The TotalView AMD ROCm Debugging Model
Each GPU agent, or device, is represented in the debugger as a single TotalView thread, called the “AMD GPU agent TotalView thread” or GPU agent thread for short in this documentation. (This is not to be confused with a single thread of execution, sometimes called a “work-item” or “lane.”). In TotalView, CPU threads have positive IDs, while GPU agent threads have negative IDs.
Breakpoints apply to both the CPU and GPU code
The address spaces of the Linux CPU process and the address spaces of the ROCm threads are placed into the same share group. Breakpoints are created and evaluated within the share group, and apply to all of the image files (executable, shared libraries, and ROCm ELF images) in the share group.
That means that a source-level breakpoint can apply to both the CPU and GPU code. This allows setting breakpoints on source lines in the CPU code that are then planted at the same source location in the GPU code, once the GPU kernel starts.
GPU and Linux address spaces overlap and each agent is mapped to all other agents
Unlike CUDA GPUs, the AMD GPU address spaces and Linux process address spaces overlap within a process.
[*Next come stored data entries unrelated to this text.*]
theorem keeps_execThrottleCap {q : List Instr} {via : Nat} {sess : Option Nat} {msg : List Word} {s : State}
    (h_s : Keeps q s) :
    KeepsO q (execThrottleCap via sess msg s) := by
  unfold execThrottleCap
  repeat' first
      | with_reducible assumption | with_reducible apply keeps_mgHandle | with_reducible apply keeps_rsetFld
      | with_reducible apply keeps_mgAnswer | with_reducible intro _

theorem keeps_execLogRead {q : List Instr} {via : Nat} {sess : Option Nat} {msg : List Word} {s : State}
    (h_s : Keeps q s) :
    KeepsO q (execLogRead via sess msg s) := by
  unfold execLogRead
  repeat' first
      | with_reducible assumption | with_reducible apply keeps_mgHandle | with_reducible apply keeps_mgAnswer
      | with_reducible intro _

theorem keeps_execSensorRead {q : List Instr} {via : Nat} {sess : Option Nat} {msg : List Word} {s : State}
    (h_s : Keeps q s) :
    KeepsO q (execSensorRead via sess msg s) := by
  unfold execSensorRead
  repeat' first
      | with_reducible assumption | with_reducible apply keeps_mgHandle | with_reducible apply keeps_mgAnswer
      | with_reducible intro _

theorem keeps_execRepairRead {q : List Instr} {via : Nat} {sess : Option Nat} {msg : List Word} {s : State}
    (h_s : Keeps q s) :
    KeepsO q (execRepairRead via sess msg s) := by
  unfold execRepairRead
  repeat' first
      | with_reducible assumption | with_reducible apply keeps_mgHandle | with_reducible apply keeps_mgAnswer
      | with_reducible intro _

theorem keeps_execUnlockAuth {q : List Instr} {via : Nat} {sess : Option Nat} {msg : List Word} {s : State}
    (h_s : Keeps q s) :
    KeepsO q (execUnlockAuth via sess msg s) := by
  unfold execUnlockAuth
  repeat' first
      | with_reducible assumption | with_reducible apply keeps_mgHandle | with_reducible apply keeps_unlock
      | with_reducible apply keeps_mgAnswer | with_reducible intro _ | split

theorem keeps_execModuleReset {q : List Instr} {via : Nat} {sess : Option Nat} {msg : List Word} {fails : List Nat}
    {bad : List Nat} {s : State} (h_s : Keeps q s) :
    KeepsO q (execModuleReset via sess msg fails bad s) := by
  unfold execModuleReset
  repeat' first
      | with_reducible assumption | with_reducible apply keeps_mgHandle | with_reducible apply keeps_mgFrame
      | with_reducible apply keeps_emit | with_reducible apply keeps_moduleReset | with_reducible intro _ | split

theorem keeps_execFwCommitSvn {q : List Instr} {via : Nat} {sess : Option Nat} {msg : List Word} {s : State}
    (h_s : Keeps q s) :
    KeepsO q (execFwCommitSvn via sess msg s) := by
  unfold execFwCommitSvn
  repeat' first
      | with_reducible assumption | with_reducible apply keeps_mgHandle | with_reducible apply keeps_raise
      | with_reducible apply keeps_rsetFld | with_reducible apply keeps_mgAnswer | with_reducible intro _ | split

theorem keeps_blow {q : List Instr} {s : State} {bits_ : Nat} (h_s : Keeps q s) :
    Keeps q (State.blow s bits_) := by
  unfold State.blow
  repeat' first
      | with_reducible assumption | with_reducible apply keeps_raise | with_reducible apply keeps_rput | split
      | dsimp only

theorem keeps_execFuseBlowMap {q : List Instr} {via : Nat} {sess : Option Nat} {msg : List Word} {s : State}
    (h_s : Keeps q s) :
    KeepsO q (execFuseBlowMap via sess msg s) := by
  unfold execFuseBlowMap
  repeat' first
      | with_reducible assumption | with_reducible apply keeps_mgHandle | with_reducible apply keeps_mgRefuse
      | with_reducible apply keeps_blow | with_reducible apply keeps_mgAnswer | with_reducible intro _ | split

theorem keeps_execFuseBlowOwner {q : List Instr} {via : Nat} {sess : Option Nat} {msg : List Word} {s : State}
    (h_s : Keeps q s) :
    KeepsO q (execFuseBlowOwner via sess msg s) := by
  unfold execFuseBlowOwner
  repeat' first
      | with_reducible assumption | with_reducible apply keeps_mgHandle | with_reducible apply keeps_mgRefuse
      | with_reducible apply keeps_rput | with_reducible apply keeps_blow | with_reducible apply keeps_mgAnswer
      | with_reducible apply Keeps.foldl | with_reducible intro _ | split

theorem keeps_drawBytes {q : List Instr} {s : State} {n : Nat} (h_s : Keeps q s) :
    Keeps q (State.drawBytes s n).2 := by
  unfold State.drawBytes
  repeat' first | with_reducible assumption | with_reducible apply Keeps.parts | simp only [keeps_fields]

theorem keeps_execSetEndpointId {q : List Instr} {b : Nat} {eid : Nat} {s : State} (h_s : Keeps q s) :
    KeepsO q (execSetEndpointId b eid s) := by
  unfold execSetEndpointId
  repeat' first
      | with_reducible assumption | with_reducible apply keeps_emit | with_reducible apply keeps_setMg
      | with_reducible apply KeepsO.next | split

theorem keeps_execGetEndpointId {q : List Instr} {b : Nat} {s : State} (h_s : Keeps q s) :
    KeepsO q (execGetEndpointId b s) := by
  unfold execGetEndpointId
  repeat' first
      | with_reducible assumption | with_reducible apply keeps_emit | with_reducible apply KeepsO.next | split

theorem keeps_execGetMctpVersionSupport {q : List Instr} {b : Nat} {ty : Nat} {s : State} (h_s : Keeps q s) :
    KeepsO q (execGetMctpVersionSupport b ty s) := by
  unfold execGetMctpVersionSupport
  repeat' first
      | with_reducible assumption | with_reducible apply keeps_drawBytes | with_reducible apply keeps_emit
      | with_reducible apply KeepsO.next | split

theorem keeps_execGetMessageTypeSupport {q : List Instr} {b : Nat} {s : State} (h_s : Keeps q s) :
    KeepsO q (execGetMessageTypeSupport b s) := by
  unfold execGetMessageTypeSupport
  repeat' first
      | with_reducible assumption | with_reducible apply keeps_emit | with_reducible apply KeepsO.next | split

theorem keeps_execGetVendorDefinedMessageSupport {q : List Instr} {b : Nat} {sel : Nat} {s : State} (h_s : Keeps q s) :
    KeepsO q (execGetVendorDefinedMessageSupport b sel s) := by
  unfold execGetVendorDefinedMessageSupport
  repeat' first
      | with_reducible assumption | with_reducible apply keeps_drawBytes | with_reducible apply keeps_emit
      | with_reducible apply KeepsO.next | split

theorem keeps_setSpdm {q : List Instr} {s : State} {iface : Nat} {k : Nat} (h_s : Keeps q s) :
    Keeps q (State.setSpdm s iface k) := by
  unfold State.setSpdm
  repeat' first | with_reducible assumption | with_reducible apply keeps_setMg

theorem keeps_spdmTake {q : List Instr} {s : State} {iface : Nat} {code : Nat} {sess : Option Nat} (h_s : Keeps q s) :
    KeepsP2 q (State.spdmTake s iface code sess) := by
  unfold State.spdmTake
  repeat' first
      | with_reducible assumption | with_reducible apply keeps_takeDeliv | with_reducible apply KeepsP2.map
      | with_reducible apply KeepsP2.none | with_reducible apply KeepsP2.some | split

theorem keeps_spdmAnswer {q : List Instr} {s : State} {iface : Nat} {sess : Option Nat} {d : Option Delivered}
    {bytes : List Byte} (h_s : Keeps q s) :
    Keeps q (State.spdmAnswer s iface sess d bytes) := by
  unfold State.spdmAnswer
  repeat' first
      | with_reducible assumption | with_reducible apply keeps_mgmtFrame | with_reducible apply keeps_secure
      | with_reducible apply keeps_emit | split

theorem keeps_spdmError {q : List Instr} {s : State} {iface : Nat} {sess : Option Nat} {d : Option Delivered}
    {e : Nat} (h_s : Keeps q s) :
    Keeps q (State.spdmError s iface sess d e) := by
  unfold State.spdmError
  repeat' first | with_reducible assumption | with_reducible apply keeps_spdmAnswer

theorem keeps_spdmHandle {q : List Instr} {s : State} {iface : Nat} {code : Nat} {sess : Option Nat} {need : Nat}
    {act : State → Option Delivered → State} (h_s : Keeps q s) (h_act : ∀ y0 y1, Keeps q y0 → Keeps q (act y0 y1)) :
    KeepsO q (spdmHandle s iface code sess need act) := by
  unfold spdmHandle
  repeat' first
      | with_reducible assumption | with_reducible apply keeps_spdmTake | with_reducible apply keeps_spdmError
      | with_reducible apply keeps_sessionFail | with_reducible apply h_act | with_reducible apply KeepsO.next
      | (refine KeepsP2.use (by with_reducible assumption) ?_) | split | dsimp only

theorem keeps_execGetVersion {q : List Instr} {i : Nat} {s : State} (h_s : Keeps q s) :
    KeepsO q (execGetVersion i s) := by
  unfold execGetVersion
  repeat' first
      | with_reducible assumption | with_reducible apply keeps_spdmHandle | with_reducible apply keeps_spdmAnswer
      | with_reducible apply keeps_setSpdm | with_reducible intro _

theorem keeps_execGetCapabilities {q : List Instr} {i : Nat} {s : State} (h_s : Keeps q s) :
    KeepsO q (execGetCapabilities i s) := by
  unfold execGetCapabilities
  repeat' first
      | with_reducible assumption | with_reducible apply keeps_spdmHandle | with_reducible apply keeps_drawBytes
      | with_reducible apply keeps_spdmAnswer | with_reducible apply keeps_setSpdm | with_reducible intro _

theorem keeps_execNegotiateAlgorithms {q : List Instr} {i : Nat} {offered : Bool} {s : State} (h_s : Keeps q s) :
    KeepsO q (execNegotiateAlgorithms i offered s) := by
  unfold execNegotiateAlgorithms
  repeat' first
      | with_reducible assumption | with_reducible apply keeps_spdmHandle | with_reducible apply keeps_spdmAnswer
      | with_reducible apply keeps_setSpdm | with_reducible apply keeps_spdmError | with_reducible intro _ | split

theorem keeps_execGetDigests {q : List Instr} {i : Nat} {sess : Option Nat} {s : State} (h_s : Keeps q s) :
    KeepsO q (execGetDigests i sess s) := by
  unfold execGetDigests
  repeat' first
      | with_reducible assumption | with_reducible apply keeps_spdmHandle | with_reducible apply keeps_spdmAnswer
      | with_reducible intro _

theorem keeps_execGetCertificate {q : List Instr} {i : Nat} {sess : Option Nat} {slot : Nat} {off : Nat} {len : Nat}
    {s : State} (h_s : Keeps q s) :
    KeepsO q (execGetCertificate i sess slot off len s) := by
  unfold execGetCertificate
  repeat' first
      | with_reducible assumption | with_reducible apply keeps_spdmHandle | with_reducible apply keeps_spdmError
      | with_reducible apply keeps_spdmAnswer | with_reducible intro _ | split

theorem keeps_execChallenge {q : List Instr} {i : Nat} {slot : Nat} {nonce : List Byte} {s : State} (h_s : Keeps q s) :
    KeepsO q (execChallenge i slot nonce s) := by
  unfold execChallenge
  repeat' first
      | with_reducible assumption | with_reducible apply keeps_spdmHandle | with_reducible apply keeps_spdmError
      | with_reducible apply keeps_drawBytes | with_reducible apply keeps_spdmAnswer | with_reducible intro _ | split

theorem keeps_execGetMeasurements {q : List Instr} {i : Nat} {sess : Option Nat} {op : Nat} {sign : Bool}
    {nonce : List Byte} {restarts : Nat} {s : State} (h_s : Keeps q s) :
    KeepsO q (execGetMeasurements i sess op sign nonce restarts s) := by
  unfold execGetMeasurements
  repeat' first
      | with_reducible assumption | with_reducible apply keeps_spdmHandle | with_reducible apply keeps_spdmError
      | with_reducible apply keeps_drawBytes | with_reducible apply keeps_spdmAnswer
      | (refine Keeps.snd (by with_reducible assumption) ?_) | with_reducible intro _ | split | dsimp only

theorem keeps_setSessions {q : List Instr} {s : State} {f : List Session → List Session} (h_s : Keeps q s) :
    Keeps q (State.setSessions s f) := by
  unfold State.setSessions
  repeat' first | with_reducible assumption | with_reducible apply keeps_setMg

theorem keeps_execKeyExchange {q : List Instr} {i : Nat} {mut_ : Bool} {ok : Bool} {s : State} (h_s : Keeps q s) :
    KeepsO q (execKeyExchange i mut_ ok s) := by
  unfold execKeyExchange
  repeat' first
      | with_reducible assumption | with_reducible apply keeps_spdmHandle | with_reducible apply keeps_spdmError
      | with_reducible apply keeps_sessionFail | with_reducible apply keeps_drawBytes
      | with_reducible apply keeps_setMg | with_reducible apply keeps_spdmAnswer | with_reducible intro _ | split

theorem keeps_execFinish {q : List Instr} {i : Nat} {id : Nat} {root : List Byte} {ok : Bool} {s : State}
    (h_s : Keeps q s) :
    KeepsO q (execFinish i id root ok s) := by
  unfold execFinish
  repeat' first
      | with_reducible assumption | with_reducible apply keeps_spdmTake | with_reducible apply keeps_spdmError
      | with_reducible apply keeps_sessionFail | with_reducible apply keeps_setSessions
      | with_reducible apply keeps_spdmAnswer | with_reducible apply KeepsO.next
      | (refine KeepsP2.use (by with_reducible assumption) ?_) | split

theorem keeps_sessionRow {q : List Instr} {s : State} {i : Nat} {id : Nat} {code : Nat} {ok : Bool}
    {act : State → State} (h_s : Keeps q s) (h_act : ∀ y0, Keeps q y0 → Keeps q (act y0)) :
    KeepsO q (sessionRow s i id code ok act) := by
  unfold sessionRow
  repeat' first
      | with_reducible assumption | with_reducible apply keeps_spdmHandle | with_reducible apply keeps_spdmAnswer
      | with_reducible apply keeps_spdmError | with_reducible apply keeps_sessionFail | with_reducible apply h_act
      | with_reducible intro _ | split

theorem keeps_execHeartbeat {q : List Instr} {i : Nat} {id : Nat} {ok : Bool} {s : State} (h_s : Keeps q s) :
    KeepsO q (execHeartbeat i id ok s) := by
  unfold execHeartbeat
  repeat' first | with_reducible assumption | with_reducible apply keeps_sessionRow | with_reducible intro _

theorem keeps_execKeyUpdate {q : List Instr} {i : Nat} {id : Nat} {ok : Bool} {s : State} (h_s : Keeps q s) :
    KeepsO q (execKeyUpdate i id ok s) := by
  unfold execKeyUpdate
  repeat' first
      | with_reducible assumption | with_reducible apply keeps_sessionRow | with_reducible apply keeps_setSessions
      | with_reducible intro _

theorem keeps_execEndSession {q : List Instr} {i : Nat} {id : Nat} {ok : Bool} {s : State} (h_s : Keeps q s) :
    KeepsO q (execEndSession i id ok s) := by
  unfold execEndSession
  repeat' first
      | with_reducible assumption | with_reducible apply keeps_sessionRow | with_reducible apply keeps_setSessions
      | with_reducible intro _

theorem keeps_execVendorDefinedRequest {q : List Instr} {i : Nat} {sess : Option Nat} {obj : Nat} {data : List Byte}
    {s : State} (h_s : Keeps q s) :
    KeepsO q (execVendorDefinedRequest i sess obj data s) := by
  unfold execVendorDefinedRequest
  repeat' first
      | with_reducible assumption | with_reducible apply keeps_spdmHandle | with_reducible apply keeps_spdmError
      | with_reducible apply keeps_drawBytes | with_reducible apply keeps_spdmAnswer
      | with_reducible apply keeps_setMg | with_reducible intro _ | split

theorem keeps_execKSetGo {q : List Instr} {i : Nat} {sess : Option Nat} {s : State} (h_s : Keeps q s) :
    KeepsO q (execKSetGo i sess s) := by
  unfold execKSetGo
  repeat' first
      | with_reducible assumption | with_reducible apply keeps_spdmHandle | with_reducible apply keeps_spdmError
      | with_reducible apply keeps_spdmAnswer | with_reducible apply keeps_setMg | with_reducible intro _ | split

theorem keeps_setPldm {q : List Instr} {s : State} {f : Pldm → Pldm} (h_s : Keeps q s) :
    Keeps q (State.setPldm s f) := by
  unfold State.setPldm
  repeat' first | with_reducible assumption | with_reducible apply keeps_setMg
Each device in a process gets its own range of virtual addresses. In addition, the global memory of every GPU agent in a process is mapped into every other agent; for example, if there are eight GPUs in the system, each GPU agent is also mapped into the other GPU agents, as well as into the Linux process. However, TotalView models the global address spaces of the Linux process and GPU agents as all being discrete.
Consider a Linux process consisting of two Linux pthreads and two AMD GPU agents. Figure 151 illustrates how TotalView would group the Linux and AMD GPU agents.
NOTE: An AMD GPU agent is represented in TotalView as a thread with a negative thread ID, called the GPU agent thread.
 
Figure 151, TotalView AMD GPU debugging model
The Linux host ROCm process
A Linux host AMD GPU process consists of:
*A Linux process address space, containing a Linux executable and a list of Linux shared libraries.
*A collection of Linux threads, where a Linux thread:
*Is assigned a positive debugger thread ID.
*Shares the Linux process address space with other Linux threads.
*A collection of AMD GPU agents, where a GPU agent:
*Is assigned a negative TotalView thread ID.
*Has its own global address space, separate from the Linux process address space, and separate from the global address spaces of other GPU agents.
*Has a "GPU focus thread," which is focused on a specific hardware work-item (also known as a lane).
The above TotalView AMD ROCm debugging model is reflected in the TotalView user interface and command line interface. In addition, ROCm-specific CLI commands allow you to inspect ROCm work-items, change the focus, and display their status.